Annabelle Gurwitch spins “Fired” tales of woe into book, Showtime film

Annabelle Gurwitch says she didn’t want to write her book. And you don’t want to feel like you need to read it, but you should.

If she offers the comic relief you’re looking for, it might be because you’re walking the streets and trolling the Internet looking for a job. If not, chances are you’ve been there before - or will get there someday.

In “Fired,” published last year and recently released in paperback, the actor told the story of her firing from a Woody Allen play and collected job-loss tales from two dozen A-list and B-list celebrities who happen to be her friends.

Bob Saget recounted his pre-”Full House” career on a short-lived morning talk show, including the day he arrived to discover he no longer had a chair on the set.

Tim Allen remembered getting complimented for being both popular and creative at the same moment he was being fired.

Ann Meara dished a story about being canned from her hospital kitchen job by a nun for singing show tunes while she delivered meals to patients.

All three also are featured in the film version of “Fired” set to debut March 29 on Showtime. It seems getting the boot was a good career move for Gurwitch, who also produced a stage version, “Fired: Tales of Jobs Gone Bad,” that has appeared off-Broadway and at venues nationwide.

But it didn’t feel that way a few years ago, when Woody Allen fired Gurwitch from an off-Broadway play. She experienced a career high and low all in one work episode.

“Being hired by Woody Allen, it’s like - Say, you’re in IT and Steve Jobs says you’re terrific and you get hired by Steve Jobs, and then you get told you’re terrible by Steve Jobs,” Gurwitch said last week during a talk from her Los Angeles home.

And then there’s the personal and public shame:

“You’ve probably told every person you know you have the job,” she said. “Now you have to tell everyone you know that you don’t have the job.”

Gurwitch said she went through what most people experience when they lose a job: anger, sadness, a sense of loss.

“I cried, cursed the world, cursed Woody Allen, cursed my fate, drank a little too much, ate a lot of French fires, wandered the streets,” said Gurwitch, who is a writer and commentator on NPR.

In time, she stopped cursing the world and gorging on fries, and began the work that eventually would become her “Fired” multimedia adventure, including her website.

“I’ve been doing projects like this on NPR on my show “Day to Day,” where I take things that happen in my own life and put them in the context of the larger cultural issues, so this is not unknown territory for me,” she said. “Clearly, I got obsessed by this topic.”

In a sense, “Fired” could be labeled a self-help book.

“It was really my hope that by putting this book together it would help people to feel better if they had been, like me, fired because they were in the wrong job, or if they had been outsourced, downsized or outplaced,” Gurwitch said.

“My firing was very dramatic for me because I was 40 when I was fired.
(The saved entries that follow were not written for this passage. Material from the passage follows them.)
-- ==== Sys2Proof/Certificates/Slice0/Obligations.lean ====
section
/-! DEFINITION. The statements for the provers, each a claim about the machine in terms of the spec's rules. What they leave
to one another: CYC is `CyclesOfEveryInstruction`, LATCH the `…ModeResolution` statements, the history
`AccessesOfEveryInstruction`; a statement of one instruction's result takes these three from the state it ends in. The
lists by constructor below (`executeAccesses`, `writesC` and the like) compute at a constructor: use `rfl` or `show` there. -/

namespace Sys2Proof.Claims

open Machine

/-- `s` with what every instruction of the decode table accounts for (CYC, LATCH, the port's history) as `t` has it. -/
def accounted (s t : State) : State := { s with cyc := t.cyc, latch := t.latch, bus := t.bus }

/-- What a read of `addr` returns once the memory map has seen the history `h`. -/
def answer (s : State) (h : List Access) (addr : Word) : Byte := State.peek { s with bus := h } addr

/-- The instructions an addressing mode resolves: all but Null, which faults before, and JMI, which is a command. -/
def isResolved : Instr → Bool
  | .null _ | .jmi _ => false
  | _ => true

/-- PC past an instruction of mode `m`. -/
def past (s : State) (m : Mode) : Word := s.pc + BitVec.ofNat 16 m.length

/-- Z and N of a byte (00_scope.md R20). -/
def zn (p : Flags) (v : Byte) : Flags := { p with z := decide (v.toNat = 0), n := decide (128 ≤ v.toNat) }

/-- The status byte: N V U B D I Z C from bit 7 to bit 0, written out as weights (10_state.md R28; log 12). -/
def statusByte (p : Flags) : Byte :=
  BitVec.ofNat 8
    (128 * p.n.toNat + 64 * p.v.toNat + 32 * p.u.toNat + 16 * p.b.toNat + 8 * p.d.toNat + 4 * p.i.toNat + 2 * p.z.toNat +
      p.c.toNat)

/-- SetP: every flag from its bit of the byte, by the weight of the bit (10_state.md R28; log 12). -/
def flagsFrom (b : Byte) : Flags where
  n := decide (b.toNat / 128 % 2 = 1)
  v := decide (b.toNat / 64 % 2 = 1)
  u := decide (b.toNat / 32 % 2 = 1)
  b := decide (b.toNat / 16 % 2 = 1)
  d := decide (b.toNat / 8 % 2 = 1)
  i := decide (b.toNat / 4 % 2 = 1)
  z := decide (b.toNat / 2 % 2 = 1)
  c := decide (b.toNat % 2 = 1)

/-- The flags of a comparison (40_alu_flag_helpers.md R93). -/
def compared (p : Flags) (r v : Byte) : Flags :=
  { p with
    z := decide (r.toNat = v.toNat)
    c := decide (v.toNat ≤ r.toNat)
    n := decide (128 ≤ ((r.toNat : Int) - v.toNat) % 256) }

/-- A and the flags after adding `v` and Carry to `a` (40_alu_flag_helpers.md R94). -/
def added (p : Flags) (a v : Byte) : Byte × Flags :=
  let sum := a.toNat + v.toNat + p.c.toNat
  let t := BitVec.ofNat 8 sum
  (t, zn { p with c := decide (0xFF < sum), v := decide (((a ^^^ t) &&& (v ^^^ t) &&& 0x80).toNat ≠ 0) } t)

/-- Reads of RAM at every address but `addrs` give in `t` what they gave in `s`. -/
def ramSameOutside (s t : State) (addrs : List Word) : Prop :=
  ∀ b : Word, b ∉ addrs → t.mem.read b.toNat = s.mem.read b.toNat

/-- RAM holds `v` at `addr`, unless the memory map answers for that address itself. -/
def ramHolds (s t : State) (addr : Word) (v : Byte) : Prop :=
  s.isOpaque addr = false → t.mem.read addr.toNat = v

/-- The stack page is plain RAM. -/
def plainStack (s : State) : Prop := ∀ q : Byte, s.isOpaque (stackAddr q) = false

/-- An Encoding line of eight modes, in the rules' order (41_load_store.md R95). -/
def eightModes (imm zp zpX abs absX absY indX indY : Byte) : List (Mode × Byte) :=
  [(.immediate, imm), (.zeroPage, zp), (.zeroPageX, zpX), (.absolute, abs), (.absoluteX, absX), (.absoluteY, absY),
   (.indexedIndirectX, indX), (.indirectIndexedY, indY)]

/-- An Encoding line of zp, zp,X, abs and abs,X (43_inc_dec.md R106). -/
def fourModes (zp zpX abs absX : Byte) : List (Mode × Byte) :=
  [(.zeroPage, zp), (.zeroPageX, zpX), (.absolute, abs), (.absoluteX, absX)]

/-- The reads of an instruction's own bytes, newest first (30_encoding.md R84). -/
def fetchReads (pc : Word) (len : Nat) : List Access :=
  (List.range len).reverse.map fun k => .read (pc + BitVec.ofNat 16 k)

/-- The reads of a mode's resolution, newest first, in terms of the address it resolves to (30_encoding.md R71 to R83). -/
def resolutionReads (s : State) (i : Instr) (ea : Word) : List Access :=
  let second (z : Byte) : Word := if s.cfg.zpPointerWrap then zext16 (z + 1) else zext16 z + 1
  match i.operand with
  | .implied | .accumulator | .immediate _ | .relative _ => []
  | .zeroPage _ | .zeroPageX _ | .zeroPageY _ | .absoluteX _ | .absoluteY _ => [.read ea]
  | .absolute _ =>
    match i with
    | .sta _ | .stx _ | .sty _ | .jmp _ | .jsr _ => []
    | _ => [.read ea]
  | .indirect ow => [.read (if loByte ow = 0xFF then joinBytes (hiByte ow) 0 else ow + 1), .read ow]
  | .indexedIndirectX ol => [.read ea, .read (second (ol + s.x)), .read (zext16 (ol + s.x))]
  | .indirectIndexedY ol => [.read ea, .read (second ol), .read (zext16 ol)]

/-- The accesses of the execute phase, newest first: the single write of a store or read-modify-write, the pushes, the
pops, the vector reads. `t` is the state the instruction ends in. -/
def executeAccesses (s t : State) (i : Instr) : List Access :=
  let at_ (k : Byte) : Word := stackAddr (s.sp + k)
  let below (k : Byte) : Word := stackAddr (s.sp - k)
  let ret := s.pc + 2
  match i with
  | .sta _ => [.write t.latch.ea s.a]
  | .stx _ => [.write t.latch.ea s.x]
  | .sty _ => [.write t.latch.ea s.y]
  | .asl m => if m = .accumulator then [] else [.write t.latch.ea (shiftLeft s.p t.latch.val false).1]
  | .lsr m => if m = .accumulator then [] else [.write t.latch.ea (shiftRight s.p t.latch.val false).1]
  | .rol m => if m = .accumulator then [] else [.write t.latch.ea (shiftLeft s.p t.latch.val true).1]
  | .ror m => if m = .accumulator then [] else [.write t.latch.ea (shiftRight s.p t.latch.val true).1]
  | .inc _ => [.write t.latch.ea (t.latch.val + 1)]
  | .dec _ => [.write t.latch.ea (t.latch.val - 1)]
  | .pha => [.write (below 0) s.a]
  | .php => [.write (below 0) (s.p.toByte ||| 0x10)]
  | .pla | .plp => [.read (at_ 1)]
  | .jsr _ => [.write (below 1) (loByte ret), .write (below 0) (hiByte ret)]
  | .rts => [.read (at_ 2), .read (at_ 1)]
  | .rti => [.read (at_ 3), .read (at_ 2), .read (at_ 1)]
  | .brk =>
    [.read 0xFFFF, .read 0xFFFE, .write (below 2) (s.p.toByte ||| 0x10), .write (below 1) (loByte ret),
     .write (below 0) (hiByte ret)]
  | .jmi _ => [.write (below 2) s.p.toByte, .write (below 1) (loByte s.pc), .write (below 0) (hiByte s.pc)]
  | _ => []

/-- The extra cycles of a cycle-sensitive pairing whose index leaves the page (30_encoding.md R72, R78, R79). -/
def penaltyOf (s : State) (i : Instr) (ea : Word) : Nat :=
  let readClass : Bool :=
    match i with
    | .lda _ | .ldx _ | .ldy _ | .and _ | .ora _ | .eor _ | .adc _ | .sbc _ | .cmp _ | .cpx _ | .cpy _ | .bit _ => true
    | _ => false
  let crossed : Bool :=
    match i.operand with
    | .absoluteX ow | .absoluteY ow => hiByte ea != hiByte ow
    | .indirectIndexedY _ => hiByte ea != hiByte (ea - zext16 s.y)
    | _ => false
  if readClass && crossed then s.cfg.pageCrossPenalty else 0

/-- The step of `s` pushes P: an `Interrupt` or a `Step` that runs PHP or BRK, with no fault. -/
def stepPushesP (s : State) : Prop :=
  s.fault = none ∧
    match s.commands with
    | .reset :: _ => False
    | .interrupt _ :: _ => True
    | .step :: _ | [] => s.fetch.1 = .php ∨ s.fetch.1 = .brk

/-- `s` with Interrupt-disable as given. -/
def withI (s : State) (b : Bool) : State := { s with p := { s.p with i := b } }

/-- `s` with Decimal as given. -/
def withD (s : State) (b : Bool) : State := { s with p := { s.p with d := b } }

/-- The writers of Carry (10_state.md R29). -/
def writesC : Instr → Bool
  | .adc _ | .sbc _ | .cmp _ | .cpx _ | .cpy _ | .asl _ | .rol _ | .lsr _ | .ror _ | .sec | .clc | .plp | .rti => true
  | _ => false

/-- The users of SetZN (10_state.md R30). -/
def usesSetZN : Instr → Bool
  | .lda _ | .ldx _ | .ldy _ | .tax | .tay | .txa | .tya | .tsx | .pla | .inc _ | .dec _ | .inx | .iny | .dex | .dey => true
  | .and _ | .ora _ | .eor _ | .adc _ | .sbc _ | .asl _ | .lsr _ | .rol _ | .ror _ | .cmp _ | .cpx _ | .cpy _ => true
  | _ => false

/-- The writers of Zero and of Sign (10_state.md R30, R36). -/
def writesZN (i : Instr) : Bool :=
  usesSetZN i || match i with
  | .bit _ | .plp | .rti => true
  | _ => false

/-- The writers of Interrupt-disable (10_state.md R31). -/
def writesI : Instr → Bool
  | .sei | .cli | .plp | .rti | .brk => true
  | _ => false

/-- The writers of Decimal (10_state.md R32). -/
def writesD : Instr → Bool
  | .sed | .cld | .plp | .rti => true
  | _ => false

/-- The writers of Break and of Ignored (10_state.md R33, R34). -/
def writesBU : Instr → Bool
  | .plp | .rti => true
  | _ => false

/-- The writers of Overflow (10_state.md R35). -/
def writesV : Instr → Bool
  | .adc _ | .sbc _ | .bit _ | .clv | .plp | .rti => true
  | _ => false

/-- The writers of A (10_state.md R23). -/
def writesA : Instr → Bool
  | .lda _ | .txa | .tya | .pla | .and _ | .ora _ | .eor _ | .adc _ | .sbc _ => true
  | .asl m | .lsr m | .rol m | .ror m => decide (m = .accumulator)
  | _ => false

/-- The writers of X (10_state.md R23). -/
def writesX : Instr → Bool
  | .ldx _ | .tax | .tsx | .inx | .dex => true
  | _ => false

/-- The writers of Y (10_state.md R23). -/
def writesY : Instr → Bool
  | .ldy _ | .tay | .iny | .dey => true
  | _ => false

/-- The instructions that change S: Push and Pop's users, and TXS (10_state.md R25). -/
def writesS : Instr → Bool
  | .pha | .php | .pla | .plp | .jsr _ | .rts | .rti | .jmi _ | .brk | .txs => true
  | _ => false

/-- The instructions that write memory: the stores, INC, DEC, the shifts on memory, and the users of Push. -/
def writesMemory : Instr → Bool
  | .sta _ | .stx _ | .sty _ | .inc _ | .dec _ | .pha | .php | .jsr _ | .jmi _ | .brk => true
  | .asl m | .lsr m | .rol m | .ror m => decide (m ≠ .accumulator)
  | _ => false

/-- Pop `n` bytes: the bytes in the order popped, and the state after. -/
def popMany : Nat → State → List Byte × State
  | 0, s => ([], s)
  | n + 1, s =>
    let r := popMany n s.pop.2
    (s.pop.1 :: r.1, r.2)

end Sys2Proof.Claims

open Sys2Proof Sys2Proof.Machine Sys2Proof.Claims

/-! ## Encoding -/

/-- 30_encoding.md R64, R65, R67: the bytes of every well-formed instruction decode to it, with every operand, and what
follows is left. -/
def Obligations.DecodeOfEncodeIsIdentity : Prop :=
  ∀ (x : Bool) (i : Instr) (bs rest : List Byte), i.wellFormed x = true → encode i = some bs →
    decode x (bs ++ rest) = .ok (i, rest)

/-- 30_encoding.md R64 to R67: whatever bytes decode to, is well formed, and its encoding is the bytes that were taken. -/
def Obligations.EncodeOfDecodeIsIdentity : Prop :=
  ∀ (x : Bool) (bytes rest : List Byte) (i : Instr), decode x bytes = .ok (i, rest) →
    i.wellFormed x = true ∧ ∃ bs, encode i = some bs ∧ bytes = bs ++ rest

/-- 30_encoding.md R68: with STD_EXTRAS false the 108 bytes of the list decode to Null, with it true the 105 without 00, 58
and EA; every other byte decodes to something else, whatever its operand bytes (log 10, 13). -/
def Obligations.NullBytesAreTheListedOnes : Prop :=
  (∀ (x : Bool) (op ol oh : Byte), (∃ b, instrOf x op ol oh = .null b) ↔ isNullByte x op = true) ∧
  (∀ (x : Bool) (op ol oh : Byte), isNullByte x op = true → instrOf x op ol oh = .null op) ∧
  (alwaysNull ++ extraBytes).Nodup ∧ (alwaysNull ++ extraBytes).length = 108 ∧ alwaysNull.length = 105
I think that when you get fired when you’re younger it can be a fantastic learning experience, as it can be when you’re older. But the gravitas really sets in when you’re an older and you’re fired.”

Gurwitch toured the country talking with HR groups and gathering tales about people coping with job loss for her film. She found that even celebrity “fired” stories have universal appeal.

“As an actor, I think a lot of people have the impression that it’s very glamorous. I believe it’s glamorous for six people - those were the cast of “Friends,” said Gurwitch, now 45.

“For the rest of us, if we don’t work job to job … when I lose my job, I’m in the same boat as many people in the country, where I’m thinking. ‘How, first of all, will I pay my mortgage? How will I qualify for my health care?’”

Gurwitch had savings so she and her husband, who have a young son, were able to make ends meet. But she’s come to better appreciate what it’s like to confront job loss. After meeting “Nickel and Dimed” author Barbara Ehrenreich at a book signing, Gurwitch joined the advisory board of United Professionals (www.unitedprofessionals.org), a nonprofit advocacy group Ehrenreich founded that helps white-collar workers.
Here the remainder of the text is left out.